I'll take what I can get for now, but the US has a very long way to go.

[–] [email protected] 1 points 1 year ago (1 children)

She basically wants to end cryptocurrency... Crusty? No. Understand technology though? Also no.

[–] [email protected] 8 points 1 year ago* (last edited 1 year ago) (1 children)

Well yeah, she's a huge advocate for consumer financial protections and crypto has the potential to delete all forms of consumer protections in financial transactions. This isn't a surprising position for her to take and it doesn't imply a lack of understanding of the tech. Just tells you that her politics don't line up well with the Venn diagram of anarchists and libertarians that think there's no downsides to crypto.

[–] [email protected] 1 points 1 year ago (1 children)

I don't know that that's a fair assessment. She seems interested in ending cryptocurrency, not ensuring it's used responsibly.
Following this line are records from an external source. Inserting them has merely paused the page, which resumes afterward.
/-- All the next states that an event can answer from a state, one constructor for each outcome of each event. -/
inductive Answers (s : State) : Instr → State → Prop
  /-- R206. -/
  | stuck {i : Instr} (halted : s.halted = true) (hreset : i ≠ .reset) : Answers s i (s.answer .stuck)
  /-- R100, a byte inside the line. -/
  | append {d : Byte} (running : s.halted = false) (inside : ¬ s.completes (.rxByte d)) (hcur : s.cursor ≤ 99) :
      Answers s (.rxByte d) (State.answer { s with buf := s.buf.write s.cursor d, cursor := s.cursor + 1 } .done)
  /-- R100 and R101, the byte that ends the line. -/
  | complete {d : Byte} (running : s.halted = false) (ends : s.completes (.rxByte d)) (hcur : s.cursor ≤ 98) :
      Answers s (.rxByte d) ((State.publish { s with
        buf := (s.buf.write s.cursor d).write (s.cursor + 1) 0x00, cursor := s.cursor + 1 }).answer .done)
  /-- R103. -/
  | status (running : s.halted = false) :
      Answers s .statusRead (s.answer (.status (statusWord s.snapLen (!s.txQ.isEmpty) s.cmdReady)))
  /-- R104, a byte of the line. -/
  | snapByte {idx : BitVec 7} {b : Byte} (running : s.halted = false) (inside : idx.toNat < s.snapLen)
      (hidx : idx.toNat < 99) (stored : s.snap.read idx.toNat = some b) : Answers s (.snapRead idx) (s.answer (.byte b))
  /-- R104, a drawn byte. -/
  | snapDraw {idx : BitVec 7} (running : s.halted = false)
      (outside : s.snapLen ≤ idx.toNat ∨ (idx.toNat < 99 ∧ s.snap.read idx.toNat = none)) :
      Answers s (.snapRead idx) s.answerDraw
  /-- R105. -/
  | cmdAck (running : s.halted = false) : Answers s .cmdAck (State.answer { s with cmdReady := false } .done)
  /-- R150, the tick that returns. -/
  | tick {x y : AxisValue} {btn : Bool} (running : s.halted = false) (idle : s.txQ = []) :
      Answers s (.tick x y btn) (State.answer
        (s.fillGate (s.tickBytes (s.directionOf x y) (pressed btn)) (s.directionOf x y) (pressed btn)) .done)
  /-- R150, the tick that is held. -/
  | tickHold {x y : AxisValue} {btn : Bool} (running : s.halted = false) (busy : s.txQ ≠ []) :
      Answers s (.tick x y btn) (s.answer (.hold .txBusy))
  /-- R132. -/
  | classify {x y : AxisValue} {btn : Bool} (running : s.halted = false) :
      Answers s (.classify x y btn) (s.answer (.classified (classifyWord (s.directionOf x y) (pressed btn))))
  /-- R151, a byte taken. -/
  | accept {b : Byte} {q : List Byte} (running : s.halted = false) (queued : s.txQ = b :: q) :
      Answers s .txAccept (State.answer { s with txQ := q } (.byte b))
  /-- R151, the link is held. -/
  | acceptHold (running : s.halted = false) (idle : s.txQ = []) : Answers s .txAccept (s.answer (.hold .txEmpty))
  /-- R180. -/
  | calWrite {sel : CalReg} {v : AxisValue} (running : s.halted = false) :
      Answers s (.calWrite sel v) ((s.setCal sel v).answer .done)
  /-- R181. -/
  | halt (running : s.halted = false) : Answers s .halt (State.answer { s with halted := true } .done)
  /-- R182, in every state. -/
  | reset : Answers s .reset (s.resetBlock.answer .done)

theorem exec_calWrite_running {s : State} {sel : CalReg} {v : AxisValue} (h : s.halted = false) :
    exec (.calWrite sel v) s = .next ((s.setCal sel v).answer .done) :=
  whenRunning_running h _

/-- All that SNAP_READ can answer in a running block (R104). -/
theorem exec_snapRead_eq_next {s t : State} {idx : BitVec 7} (hs : s.halted = false) :
    exec (.snapRead idx) s = .next t ↔
      (idx.toNat < s.snapLen ∧ idx.toNat < 99 ∧ ∃ b, s.snap.read idx.toNat = some b ∧ t = s.answer (.byte b)) ∨
      ((s.snapLen ≤ idx.toNat ∨ (idx.toNat < 99 ∧ s.snap.read idx.toNat = none)) ∧ t = s.answerDraw) := by
  rw [show exec (.snapRead idx) s = execSnapRead idx s from rfl, execSnapRead, whenRunning_running hs]
  by_cases hlt : idx.toNat < s.snapLen
  · rw [if_pos hlt, State.answerSnap_eq_next]
    grind
  · rw [if_neg hlt, Host.Outcome.next.injEq]
    grind

/-- A next state of an event is one of those of `Answers`. -/
theorem answers_of_exec {i : Instr} {s t : State} (h : exec i s = .next t) : Answers s i t := by
  by_cases hreset : i = .reset
  · subst hreset
    cases h
    exact .reset
  cases hs : s.halted with
  | true =>
    cases (exec_halted hs hreset).symm.trans h
    exact .stuck hs hreset
  | false =>
    cases i with
    | reset => exact absurd rfl hreset
    | rxByte d =>
      obtain ⟨hs', -⟩ | ⟨-, hc, hcur, rfl⟩ | ⟨-, hc, hcur, rfl⟩ := exec_rxByte_eq_next.mp h
      · exact absurd hs' (by simp [hs])
      · exact .append hs hc hcur
      · exact .complete hs hc hcur
    | statusRead => cases (exec_statusRead_running hs).symm.trans h; exact .status hs
    | snapRead idx =>
      obtain ⟨hlt, hidx, b, hb, rfl⟩ | ⟨hout, rfl⟩ := (exec_snapRead_eq_next hs).mp h
      · exact .snapByte hs hlt hidx hb
      · exact .snapDraw hs hout
    | cmdAck => cases (exec_cmdAck_running hs).symm.trans h; exact .cmdAck hs
    | tick x y btn =>
      by_cases hq : s.txQ = []
      · cases (exec_tick_idle x y btn hs hq).symm.trans h; exact .tick hs hq
      · cases (exec_tick_busy x y btn hs hq).symm.trans h; exact .tickHold hs hq
    | classify x y btn => cases (exec_classify_running hs).symm.trans h; exact .classify hs
    | txAccept =>
      cases hq : s.txQ with
      | nil => cases (exec_txAccept_nil hs hq).symm.trans h; exact .acceptHold hs hq
      | cons b q => cases (exec_txAccept_cons hs hq).symm.trans h; exact .accept hs hq
    | calWrite sel v => cases (exec_calWrite_running hs).symm.trans h; exact .calWrite hs
    | halt => cases (exec_halt_running hs).symm.trans h; exact .halt hs

/-- Each of the next states of `Answers` is the one that the event answers. -/
theorem Answers.exec_eq {i : Instr} {s t : State} (h : Answers s i t) : exec i s = .next t := by
  cases h with
  | stuck hs hreset => exact exec_halted hs hreset
  | append hs hc hcur => exact exec_rxByte_eq_next.mpr (.inr (.inl ⟨hs, hc, hcur, rfl⟩))
  | complete hs hc hcur => exact exec_rxByte_eq_next.mpr (.inr (.inr ⟨hs, hc, hcur, rfl⟩))
  | status hs => exact exec_statusRead_running hs
  | snapByte hs hlt hidx hb => exact (exec_snapRead_eq_next hs).mpr (.inl ⟨hlt, hidx, _, hb, rfl⟩)
  | snapDraw hs hout => exact (exec_snapRead_eq_next hs).mpr (.inr ⟨hout, rfl⟩)
  | cmdAck hs => exact exec_cmdAck_running hs
  | tick hs hq => exact exec_tick_idle _ _ _ hs hq
  | tickHold hs hq => exact exec_tick_busy _ _ _ hs hq
  | classify hs => exact exec_classify_running hs
  | accept hs hq => exact exec_txAccept_cons hs hq
  | acceptHold hs hq => exact exec_txAccept_nil hs hq
  | calWrite hs => exact exec_calWrite_running hs
  | halt hs => exact exec_halt_running hs
  | reset => exact exec_reset s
[–] [email protected] 5 points 1 year ago

Oh no! That'd be almost as bad as losing NFTs!

[–] ganksy 5 points 1 year ago (1 children)

While well intentioned, in the hands of the right the agency could what the supreme court is doing now for big tech.

[–] DarraignTheSane 5 points 1 year ago (1 children)

It's either something like this, or you trust big tech corporations to police themselves. Do you have a 3rd option?

[–] [email protected] 1 points 1 year ago (1 children)
[–] DarraignTheSane 6 points 1 year ago (1 children)

"Corporate self governance" doesn't exist. Whatever fucks the consumer for more profit is the only rule they follow.

[–] [email protected] 2 points 1 year ago (1 children)

I'd prefer the current state of affairs than the tech industry getting restricted by a budge SCOTUS. It doesn't exist, but it's still better than the other, since the SCOTUS people probably benefit corporate anyways

[–] DarraignTheSane 1 points 1 year ago

Yeah, I'm not even sure which option I'm in favor of. It's a shit situation all around.

[–] [email protected] 4 points 1 year ago

Strange bedfellows. Although I suspect Lindsey Graham is used to that by now.

[–] Screwthehole 3 points 1 year ago (2 children)

The SEC does such an amazing job reigning in banks and wall street, I'm sure it'll be a raging success

[–] [email protected] 8 points 1 year ago (1 children)

The answer to a dysfunctional government is not dismantling government, but replacing it with a functional government.

[–] [email protected] 2 points 1 year ago

Replace it with an anarchy government!

[–] [email protected] 2 points 1 year ago

So, look at the failures of the SEC and avoid those problems.

What will happen is the same as the SEC, but the opportunity to learn exists.

[–] reddig33 2 points 1 year ago* (last edited 1 year ago)

Don’t we already have agencies that are supposed to be doing this? Why would creating a new agency make a difference if the people we’re already paying to do it can’t be bothered?